** PROVIDED ENTRIES follows **

-- ==== Sys2Proof/Laws/Frames/Sampling.lean ====
section
/-! SUPPORT. What each shared operation of Machine/Sampling.lean may change. -/

set_option Elab.async false
set_option linter.unreachableTactic false
set_option linter.unusedTactic false
set_option linter.unusedSimpArgs false

namespace Sys2Proof.Safety

open Sys2Proof.Machine

theorem fillChains_changes {w₀ : Nat} {s₀ s : State} (h₀ : Kept w₀ s₀ s)  (b : Bough) (bs : BoughSamples)
    (hw₀ : within (parts [.sampling]) w₀ = true := by decide) :
    Kept w₀ s₀ (fillChains b bs s) := by
  refine h₀.trans (v := parts [.sampling]) ?_ hw₀
  clear h₀ hw₀
  unfold fillChains
  try dsimp only
  repeat' first
    | with_reducible first | exact Kept.refl _ _ | assumption
    | with_reducible first | refine onMtr_changes ?_ _ _
    | with_reducible refine Kept.ite (fun _ => ?_) (fun _ => ?_)
    | simp only [↓kept_mk]; refine KeptMk.set rfl ?_ ?_
    | apply Upd.of <;> intro hp <;>
        first | exact absurd hp (by decide) | with_reducible rfl | dsimp only
    | split
    | dsimp only [id]

theorem keepSamples_changes {w₀ : Nat} {s₀ s : State} (h₀ : Kept w₀ s₀ s)  (b : Bough) (bs : BoughSamples) (ws : List MWord)
    (hw₀ : within (parts [.sampling]) w₀ = true := by decide) :
    Kept w₀ s₀ (keepSamples b bs ws s) := by
  refine h₀.trans (v := parts [.sampling]) ?_ hw₀
  clear h₀ hw₀
  unfold keepSamples
  try dsimp only
  repeat' first
    | with_reducible first | exact Kept.refl _ _ | assumption
    | with_reducible first | refine onMtr_changes ?_ _ _
    | with_reducible refine Kept.ite (fun _ => ?_) (fun _ => ?_)
    | simp only [↓kept_mk]; refine KeptMk.set rfl ?_ ?_
    | apply Upd.of <;> intro hp <;>
        first | exact absurd hp (by decide) | with_reducible rfl | dsimp only
    | split
    | dsimp only [id]

theorem noteOverloads_changes {w₀ : Nat} {s₀ s : State} (h₀ : Kept w₀ s₀ s)  (b : Bough) (ws : List MWord)
    (hw₀ : within (parts [.events, .recorder]) w₀ = true := by decide) :
    Kept w₀ s₀ (noteOverloads b ws s) := by
  refine h₀.trans (v := parts [.events, .recorder]) ?_ hw₀
  clear h₀ hw₀
  unfold noteOverloads
  try dsimp only
  repeat' first
    | with_reducible first | exact Kept.refl _ _ | assumption
    | with_reducible first | refine emit_changes ?_ _ _ _ | refine Kept.foldl _ _ ?_ fun u x hu => ?_
    | with_reducible refine Kept.ite (fun _ => ?_) (fun _ => ?_)
    | split
    | dsimp only [id]

theorem portCopy_changes {w₀ : Nat} {s₀ s : State} (h₀ : Kept w₀ s₀ s)  (b : Bough) (f : List (BitVec 32))
    (hw₀ : within (parts [.ports]) w₀ = true := by decide) :
    Kept w₀ s₀ (portCopy b f s) := by
  refine h₀.trans (v := parts [.ports]) ?_ hw₀
  clear h₀ hw₀
  unfold portCopy
  try dsimp only
  repeat' first
    | with_reducible first | exact Kept.refl _ _ | assumption
    | with_reducible first | refine onPort_changes ?_ _ _
    | with_reducible refine Kept.ite (fun _ => ?_) (fun _ => ?_)
    | simp only [↓kept_mk]; refine KeptMk.set rfl ?_ ?_
    | apply Upd.of <;> intro hp <;>
        first | exact absurd hp (by decide) | with_reducible rfl | dsimp only
    | split
    | dsimp only [id]

theorem safetyCopy_changes {w₀ : Nat} {s₀ s : State} (h₀ : Kept w₀ s₀ s)  (b : Bough) (f : List (BitVec 32))
    (hw₀ : within (parts [.safety, .measures]) w₀ = true := by decide) :
    Kept w₀ s₀ (safetyCopy b f s) := by
  refine h₀.trans (v := parts [.safety, .measures]) ?_ hw₀
  clear h₀ hw₀
  unfold safetyCopy
  try dsimp only
  repeat' first
    | with_reducible first | exact Kept.refl _ _ | assumption
    | with_reducible first | refine onMeas_changes ?_ _ _ | refine onSaf_changes_view ?_ _ _ ?_
    | exact SameView.of fun x => by first | rfl | (dsimp only; split <;> rfl)
    | with_reducible refine Kept.ite (fun _ => ?_) (fun _ => ?_)
    | simp only [↓kept_mk]; refine KeptMk.set rfl ?_ ?_
    | apply Upd.of <;> intro hp <;>
        first | exact absurd hp (by decide) | with_reducible rfl | dsimp only
    | split
    | dsimp only [id]

theorem copyAt_changes {w₀ : Nat} {s₀ s : State} (h₀ : Kept w₀ s₀ s)  (b : Bough) (f : List (BitVec 32)) (i : Nat)
    (hw₀ : within (parts [.events, .ports, .safety, .measures, .energy, .averages, .billed, .loads, .recorder]) w₀ = true := by decide) :
    Kept w₀ s₀ (copyAt b f i s) := by
  refine h₀.trans (v := parts [.events, .ports, .safety, .measures, .energy, .averages, .billed, .loads, .recorder]) ?_ hw₀
  clear h₀ hw₀
  unfold copyAt
  try dsimp only
  repeat' first
    | with_reducible first | exact Kept.refl _ _ | assumption
    | with_reducible first | refine engineFrame_changes ?_ _ _ _ | refine portCopy_changes ?_ _ _
    | with_reducible first | refine safetyCopy_changes ?_ _ _
    | with_reducible refine Kept.ite (fun _ => ?_) (fun _ => ?_)
    | split
    | dsimp only [id]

** End of PROVIDED ENTRIES **

TASK GOAL.
From the first entry above to the last, repeat everything exactly.

ANSWER BOX.
-- ==== Sys2Proof/Laws/Frames/Sampling.lean ====
section
/-! SUPPORT. What each shared operation of Machine/Sampling.lean may change. -/

set_option Elab.async false
set_option linter.unreachableTactic false
set_option linter.unusedTactic false
set_option linter.unusedSimpArgs false

namespace Sys2Proof.Safety

open Sys2Proof.Machine

theorem fillChains_changes {w₀ : Nat} {s₀ s : State} (h₀ : Kept w₀ s₀ s)  (b : Bough) (bs : BoughSamples)
    (hw₀ : within (parts [.sampling]) w₀ = true := by decide) :
    Kept w₀ s₀ (fillChains b bs s) := by
  refine h₀.trans (v := parts [.sampling]) ?_ hw₀
  clear h₀ hw₀
  unfold fillChains
  try dsimp only
  repeat' first
    | with_reducible first | exact Kept.refl _ _ | assumption
    | with_reducible first | refine onMtr_changes ?_ _ _
    | with_reducible refine Kept.ite (fun _ => ?_) (fun _ => ?_)
    | simp only [↓kept_mk]; refine KeptMk.set rfl ?_ ?_
    | apply Upd.of <;> intro hp <;>
        first | exact absurd hp (by decide) | with_reducible rfl | dsimp only
    | split
    | dsimp only [id]

theorem keepSamples_changes {w₀ : Nat} {s₀ s : State} (h₀ : Kept w₀ s₀ s)  (b : Bough) (bs : BoughSamples) (ws : List MWord)
    (hw₀ : within (parts [.sampling]) w₀ = true := by decide) :
    Kept w₀ s₀ (keepSamples b bs ws s) := by
  refine h₀.trans (v := parts [.sampling]) ?_ hw₀
  clear h₀ hw₀
  unfold keepSamples
  try dsimp only
  repeat' first
    | with_reducible first | exact Kept.refl _ _ | assumption
    | with_reducible first | refine onMtr_changes ?_ _ _
    | with_reducible refine Kept.ite (fun _ => ?_) (fun _ => ?_)
    | simp only [↓kept_mk]; refine KeptMk.set rfl ?_ ?_
    | apply Upd.of <;> intro hp <;>
        first | exact absurd hp (by decide) | with_reducible rfl | dsimp only
    | split
    | dsimp only [id]

theorem noteOverloads_changes {w₀ : Nat} {s₀ s : State} (h₀ : Kept w₀ s₀ s)  (b : Bough) (ws : List MWord)
    (hw₀ : within (parts [.events, .recorder]) w₀ = true := by decide) :
    Kept w₀ s₀ (noteOverloads b ws s) := by
  refine h₀.trans (v := parts [.events, .recorder]) ?_ hw₀
  clear h₀ hw₀
  unfold noteOverloads
  try dsimp only
  repeat' first
    | with_reducible first | exact Kept.refl _ _ | assumption
    | with_reducible first | refine emit_changes ?_ _ _ _ | refine Kept.foldl _ _ ?_ fun u x hu => ?_
    | with_reducible refine Kept.ite (fun _ => ?_) (fun _ => ?_)
    | split
    | dsimp only [id]

theorem portCopy_changes {w₀ : Nat} {s₀ s : State} (h₀ : Kept w₀ s₀ s)  (b : Bough) (f : List (BitVec 32))
    (hw₀ : within (parts [.ports]) w₀ = true := by decide) :
    Kept w₀ s₀ (portCopy b f s) := by
  refine h₀.trans (v := parts [.ports]) ?_ hw₀
  clear h₀ hw₀
  unfold portCopy
  try dsimp only
  repeat' first
    | with_reducible first | exact Kept.refl _ _ | assumption
    | with_reducible first | refine onPort_changes ?_ _ _
    | with_reducible refine Kept.ite (fun _ => ?_) (fun _ => ?_)
    | simp only [↓kept_mk]; refine KeptMk.set rfl ?_ ?_
    | apply Upd.of <;> intro hp <;>
        first | exact absurd hp (by decide) | with_reducible rfl | dsimp only
    | split
    | dsimp only [id]

theorem safetyCopy_changes {w₀ : Nat} {s₀ s : State} (h₀ : Kept w₀ s₀ s)  (b : Bough) (f : List (BitVec 32))
    (hw₀ : within (parts [.safety, .measures]) w₀ = true := by decide) :
    Kept w₀ s₀ (safetyCopy b f s) := by
  refine h₀.trans (v := parts [.safety, .measures]) ?_ hw₀
  clear h₀ hw₀
  unfold safetyCopy
  try dsimp only
  repeat' first
    | with_reducible first | exact Kept.refl _ _ | assumption
    | with_reducible first | refine onMeas_changes ?_ _ _ | refine onSaf_changes_view ?_ _ _ ?_
    | exact SameView.of fun x => by first | rfl | (dsimp only; split <;> rfl)
    | with_reducible refine Kept.ite (fun _ => ?_) (fun _ => ?_)
    | simp only [↓kept_mk]; refine KeptMk.set rfl ?_ ?_
    | apply Upd.of <;> intro hp <;>
        first | exact absurd hp (by decide) | with_reducible rfl | dsimp only
    | split
    | dsimp only [id]

theorem copyAt_changes {w₀ : Nat} {s₀ s : State} (h₀ : Kept w₀ s₀ s)  (b : Bough) (f : List (BitVec 32)) (i : Nat)
    (hw₀ : within (parts [.events, .ports, .safety, .measures, .energy, .averages, .billed, .loads, .recorder]) w₀ = true := by decide) :
    Kept w₀ s₀ (copyAt b f i s) := by
  refine h₀.trans (v := parts [.events, .ports, .safety, .measures, .energy, .averages, .billed, .loads, .recorder]) ?_ hw₀
  clear h₀ hw₀
  unfold copyAt
  try dsimp only
  repeat' first
    | with_reducible first | exact Kept.refl _ _ | assumption
    | with_reducible first | refine engineFrame_changes ?_ _ _ _ | refine portCopy_changes ?_ _ _
    | with_reducible first | refine safetyCopy_changes ?_ _ _
    | with_reducible refine Kept.ite (fun _ => ?_) (fun _ => ?_)
    | split
    | dsimp only [id]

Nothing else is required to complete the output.